Task to complete
Copy, from the data below, every line that has "BitVec" in it.

Saved entries:
■ ■ ■ ■ ■ ■ ■

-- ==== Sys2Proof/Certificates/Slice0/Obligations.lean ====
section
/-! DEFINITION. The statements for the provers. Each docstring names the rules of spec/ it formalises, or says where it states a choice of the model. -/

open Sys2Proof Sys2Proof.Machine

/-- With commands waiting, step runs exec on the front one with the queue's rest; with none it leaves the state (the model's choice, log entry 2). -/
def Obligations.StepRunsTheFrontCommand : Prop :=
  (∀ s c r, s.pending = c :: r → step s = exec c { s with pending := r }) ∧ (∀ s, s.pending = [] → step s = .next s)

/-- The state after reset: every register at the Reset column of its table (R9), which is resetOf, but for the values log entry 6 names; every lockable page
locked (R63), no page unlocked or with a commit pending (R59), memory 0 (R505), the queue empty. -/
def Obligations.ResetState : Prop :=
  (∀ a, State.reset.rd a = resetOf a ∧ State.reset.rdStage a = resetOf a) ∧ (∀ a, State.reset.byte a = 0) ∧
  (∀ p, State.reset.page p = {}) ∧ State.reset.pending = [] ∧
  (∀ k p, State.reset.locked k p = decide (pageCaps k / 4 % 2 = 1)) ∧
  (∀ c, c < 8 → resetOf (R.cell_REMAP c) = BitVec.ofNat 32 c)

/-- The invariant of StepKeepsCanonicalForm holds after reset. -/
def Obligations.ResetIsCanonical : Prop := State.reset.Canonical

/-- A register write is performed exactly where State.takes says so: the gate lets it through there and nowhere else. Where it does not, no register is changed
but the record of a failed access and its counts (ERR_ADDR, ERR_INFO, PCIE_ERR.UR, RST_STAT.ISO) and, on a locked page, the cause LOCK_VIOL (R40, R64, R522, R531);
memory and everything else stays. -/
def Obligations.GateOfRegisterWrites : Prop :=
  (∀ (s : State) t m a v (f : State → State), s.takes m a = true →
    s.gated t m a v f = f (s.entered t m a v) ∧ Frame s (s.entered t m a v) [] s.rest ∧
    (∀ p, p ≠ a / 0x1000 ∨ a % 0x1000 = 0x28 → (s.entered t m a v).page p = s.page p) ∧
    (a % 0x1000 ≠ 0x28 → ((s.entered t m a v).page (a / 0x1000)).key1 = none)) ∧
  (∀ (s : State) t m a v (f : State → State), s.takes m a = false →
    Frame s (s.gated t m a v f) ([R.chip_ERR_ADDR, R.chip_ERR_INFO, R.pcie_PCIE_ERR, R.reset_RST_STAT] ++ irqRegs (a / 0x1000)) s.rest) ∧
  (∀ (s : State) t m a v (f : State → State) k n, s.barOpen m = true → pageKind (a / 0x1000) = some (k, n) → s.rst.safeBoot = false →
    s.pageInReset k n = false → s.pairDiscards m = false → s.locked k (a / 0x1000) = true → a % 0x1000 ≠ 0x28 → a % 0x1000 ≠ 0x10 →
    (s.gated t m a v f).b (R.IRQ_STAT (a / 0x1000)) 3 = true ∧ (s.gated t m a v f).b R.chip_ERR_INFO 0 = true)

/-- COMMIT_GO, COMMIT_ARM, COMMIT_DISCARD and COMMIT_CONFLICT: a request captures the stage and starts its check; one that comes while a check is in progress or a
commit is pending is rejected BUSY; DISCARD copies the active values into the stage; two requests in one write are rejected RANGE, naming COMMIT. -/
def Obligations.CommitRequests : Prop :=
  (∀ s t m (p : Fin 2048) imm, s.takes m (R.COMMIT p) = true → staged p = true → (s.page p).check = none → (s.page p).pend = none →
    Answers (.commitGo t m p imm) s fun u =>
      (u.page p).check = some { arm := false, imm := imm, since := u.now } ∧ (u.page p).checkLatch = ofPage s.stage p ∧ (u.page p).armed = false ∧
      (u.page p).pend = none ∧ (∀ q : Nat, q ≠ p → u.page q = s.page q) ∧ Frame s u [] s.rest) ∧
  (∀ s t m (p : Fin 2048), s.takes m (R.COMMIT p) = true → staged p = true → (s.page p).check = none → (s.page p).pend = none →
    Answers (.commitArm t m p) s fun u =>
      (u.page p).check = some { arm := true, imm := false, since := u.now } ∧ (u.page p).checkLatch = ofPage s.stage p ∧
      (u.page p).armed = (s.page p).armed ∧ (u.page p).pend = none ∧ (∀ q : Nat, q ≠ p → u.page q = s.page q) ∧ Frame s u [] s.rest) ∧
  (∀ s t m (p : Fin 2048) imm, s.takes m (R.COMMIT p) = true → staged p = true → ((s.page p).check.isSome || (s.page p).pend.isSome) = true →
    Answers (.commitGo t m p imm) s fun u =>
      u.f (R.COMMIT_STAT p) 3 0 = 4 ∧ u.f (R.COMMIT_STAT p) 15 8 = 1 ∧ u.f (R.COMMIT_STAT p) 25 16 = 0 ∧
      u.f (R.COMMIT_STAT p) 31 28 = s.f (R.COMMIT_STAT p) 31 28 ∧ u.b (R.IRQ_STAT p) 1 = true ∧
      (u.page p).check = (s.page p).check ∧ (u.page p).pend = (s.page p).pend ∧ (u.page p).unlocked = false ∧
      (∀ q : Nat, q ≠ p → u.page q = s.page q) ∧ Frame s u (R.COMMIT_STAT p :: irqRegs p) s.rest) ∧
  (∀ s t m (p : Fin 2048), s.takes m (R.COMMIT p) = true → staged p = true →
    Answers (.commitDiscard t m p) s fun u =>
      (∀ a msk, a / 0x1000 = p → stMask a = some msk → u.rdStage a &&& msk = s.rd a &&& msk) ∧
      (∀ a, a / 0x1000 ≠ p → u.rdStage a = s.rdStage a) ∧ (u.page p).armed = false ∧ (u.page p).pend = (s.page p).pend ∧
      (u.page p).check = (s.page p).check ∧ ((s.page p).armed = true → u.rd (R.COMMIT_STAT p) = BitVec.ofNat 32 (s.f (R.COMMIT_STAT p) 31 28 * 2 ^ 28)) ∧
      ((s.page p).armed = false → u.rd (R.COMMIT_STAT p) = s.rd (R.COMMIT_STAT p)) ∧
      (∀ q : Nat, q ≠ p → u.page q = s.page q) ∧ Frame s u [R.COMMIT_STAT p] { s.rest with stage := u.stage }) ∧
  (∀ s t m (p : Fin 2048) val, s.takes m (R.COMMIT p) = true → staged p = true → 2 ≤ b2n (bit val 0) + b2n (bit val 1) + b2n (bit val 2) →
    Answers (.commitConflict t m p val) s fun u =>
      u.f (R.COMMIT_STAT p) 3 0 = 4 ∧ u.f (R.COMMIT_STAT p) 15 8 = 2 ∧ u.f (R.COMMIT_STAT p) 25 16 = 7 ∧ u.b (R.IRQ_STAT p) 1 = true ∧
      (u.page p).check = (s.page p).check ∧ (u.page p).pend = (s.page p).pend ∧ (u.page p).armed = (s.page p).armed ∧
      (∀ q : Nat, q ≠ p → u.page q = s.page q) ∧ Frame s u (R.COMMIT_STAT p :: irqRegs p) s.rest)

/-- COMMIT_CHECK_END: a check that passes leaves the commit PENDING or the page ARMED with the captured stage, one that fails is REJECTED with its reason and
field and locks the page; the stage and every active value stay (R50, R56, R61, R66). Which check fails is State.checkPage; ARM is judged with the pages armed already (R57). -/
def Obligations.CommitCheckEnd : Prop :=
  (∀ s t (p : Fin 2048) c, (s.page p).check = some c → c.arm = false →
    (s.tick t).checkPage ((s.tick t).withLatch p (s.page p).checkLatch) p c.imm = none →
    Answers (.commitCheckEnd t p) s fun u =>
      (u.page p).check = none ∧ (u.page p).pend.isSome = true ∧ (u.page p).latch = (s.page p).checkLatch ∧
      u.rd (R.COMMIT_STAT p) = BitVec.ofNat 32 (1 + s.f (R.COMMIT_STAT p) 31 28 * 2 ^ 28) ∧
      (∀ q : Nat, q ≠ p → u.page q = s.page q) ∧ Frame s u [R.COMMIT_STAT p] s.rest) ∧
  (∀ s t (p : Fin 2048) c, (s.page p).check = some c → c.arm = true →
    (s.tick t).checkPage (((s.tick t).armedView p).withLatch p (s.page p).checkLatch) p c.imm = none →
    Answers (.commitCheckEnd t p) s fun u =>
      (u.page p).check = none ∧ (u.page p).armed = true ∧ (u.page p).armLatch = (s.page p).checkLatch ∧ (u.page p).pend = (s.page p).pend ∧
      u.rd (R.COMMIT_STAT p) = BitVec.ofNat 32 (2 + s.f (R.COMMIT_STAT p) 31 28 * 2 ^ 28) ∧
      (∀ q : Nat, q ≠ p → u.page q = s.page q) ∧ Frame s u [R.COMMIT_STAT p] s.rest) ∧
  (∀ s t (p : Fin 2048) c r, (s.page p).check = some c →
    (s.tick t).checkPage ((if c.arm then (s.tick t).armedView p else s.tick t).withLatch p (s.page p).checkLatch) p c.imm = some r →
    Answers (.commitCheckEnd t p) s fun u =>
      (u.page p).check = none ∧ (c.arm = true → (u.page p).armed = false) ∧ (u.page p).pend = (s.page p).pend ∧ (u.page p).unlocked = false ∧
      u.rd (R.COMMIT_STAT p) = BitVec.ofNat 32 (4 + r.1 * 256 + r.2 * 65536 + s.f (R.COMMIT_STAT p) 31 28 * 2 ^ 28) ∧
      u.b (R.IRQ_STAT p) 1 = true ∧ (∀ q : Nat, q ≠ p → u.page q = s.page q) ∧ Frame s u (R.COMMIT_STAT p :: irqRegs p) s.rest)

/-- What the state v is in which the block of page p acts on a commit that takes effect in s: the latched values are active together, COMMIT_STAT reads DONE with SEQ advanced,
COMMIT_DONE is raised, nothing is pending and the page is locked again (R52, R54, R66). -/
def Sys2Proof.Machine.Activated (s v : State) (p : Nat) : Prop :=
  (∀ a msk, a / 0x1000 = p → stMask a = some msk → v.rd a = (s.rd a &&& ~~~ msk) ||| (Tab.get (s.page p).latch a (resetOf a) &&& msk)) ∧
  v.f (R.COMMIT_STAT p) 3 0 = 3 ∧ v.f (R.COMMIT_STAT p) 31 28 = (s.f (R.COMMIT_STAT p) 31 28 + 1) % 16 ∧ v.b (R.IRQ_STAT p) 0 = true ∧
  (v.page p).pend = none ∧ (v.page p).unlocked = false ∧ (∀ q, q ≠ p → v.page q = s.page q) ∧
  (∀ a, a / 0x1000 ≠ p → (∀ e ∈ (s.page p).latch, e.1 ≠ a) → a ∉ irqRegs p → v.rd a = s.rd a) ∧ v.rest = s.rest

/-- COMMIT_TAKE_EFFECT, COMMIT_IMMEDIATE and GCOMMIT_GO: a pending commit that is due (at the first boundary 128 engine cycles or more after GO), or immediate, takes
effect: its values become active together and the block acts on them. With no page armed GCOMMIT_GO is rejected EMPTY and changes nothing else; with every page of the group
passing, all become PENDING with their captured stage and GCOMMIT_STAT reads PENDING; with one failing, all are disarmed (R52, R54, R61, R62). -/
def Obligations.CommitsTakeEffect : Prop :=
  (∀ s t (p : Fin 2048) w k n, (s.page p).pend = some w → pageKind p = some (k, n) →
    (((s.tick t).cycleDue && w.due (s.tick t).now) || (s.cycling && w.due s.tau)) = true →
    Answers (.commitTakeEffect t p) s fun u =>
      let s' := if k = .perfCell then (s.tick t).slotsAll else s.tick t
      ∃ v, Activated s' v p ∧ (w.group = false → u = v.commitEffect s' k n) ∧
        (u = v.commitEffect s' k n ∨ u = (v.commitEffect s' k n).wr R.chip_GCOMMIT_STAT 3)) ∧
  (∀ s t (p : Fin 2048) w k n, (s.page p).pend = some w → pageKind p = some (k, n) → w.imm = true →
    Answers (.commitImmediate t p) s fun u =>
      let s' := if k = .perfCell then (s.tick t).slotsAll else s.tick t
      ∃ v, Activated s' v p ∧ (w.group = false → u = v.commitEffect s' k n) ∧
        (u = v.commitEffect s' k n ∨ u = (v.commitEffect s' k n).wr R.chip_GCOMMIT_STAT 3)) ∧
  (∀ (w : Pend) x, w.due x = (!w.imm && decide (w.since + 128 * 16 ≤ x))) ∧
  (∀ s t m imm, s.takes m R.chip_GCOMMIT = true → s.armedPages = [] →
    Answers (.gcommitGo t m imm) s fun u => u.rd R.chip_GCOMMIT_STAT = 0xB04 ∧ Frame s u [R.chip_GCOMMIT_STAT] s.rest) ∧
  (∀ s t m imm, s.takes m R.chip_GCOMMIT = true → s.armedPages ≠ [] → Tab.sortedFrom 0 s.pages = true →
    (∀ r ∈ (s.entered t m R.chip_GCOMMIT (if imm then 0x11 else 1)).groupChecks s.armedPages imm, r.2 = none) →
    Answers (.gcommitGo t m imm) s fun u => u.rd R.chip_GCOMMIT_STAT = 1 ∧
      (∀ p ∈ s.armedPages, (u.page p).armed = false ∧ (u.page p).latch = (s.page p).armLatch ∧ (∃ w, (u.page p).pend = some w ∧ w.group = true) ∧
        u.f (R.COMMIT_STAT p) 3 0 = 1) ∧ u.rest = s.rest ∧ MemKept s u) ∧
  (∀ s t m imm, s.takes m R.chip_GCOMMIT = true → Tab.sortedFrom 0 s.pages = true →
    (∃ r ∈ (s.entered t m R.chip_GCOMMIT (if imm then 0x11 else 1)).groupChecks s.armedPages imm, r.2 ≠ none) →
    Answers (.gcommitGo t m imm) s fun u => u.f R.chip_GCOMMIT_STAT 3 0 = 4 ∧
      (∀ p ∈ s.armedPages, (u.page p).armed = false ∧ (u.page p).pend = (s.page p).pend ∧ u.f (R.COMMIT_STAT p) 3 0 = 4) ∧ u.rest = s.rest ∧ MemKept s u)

■ ■ ■ ■ ■ ■ ■

Reply
  (∀ c, c < 8 → resetOf (R.cell_REMAP c) = BitVec.ofNat 32 c)
      (u.page p).check = (s.page p).check ∧ ((s.page p).armed = true → u.rd (R.COMMIT_STAT p) = BitVec.ofNat 32 (s.f (R.COMMIT_STAT p) 31 28 * 2 ^ 28)) ∧
      u.rd (R.COMMIT_STAT p) = BitVec.ofNat 32 (1 + s.f (R.COMMIT_STAT p) 31 28 * 2 ^ 28) ∧
      u.rd (R.COMMIT_STAT p) = BitVec.ofNat 32 (2 + s.f (R.COMMIT_STAT p) 31 28 * 2 ^ 28) ∧
      u.rd (R.COMMIT_STAT p) = BitVec.ofNat 32 (4 + r.1 * 256 + r.2 * 65536 + s.f (R.COMMIT_STAT p) 31 28 * 2 ^ 28) ∧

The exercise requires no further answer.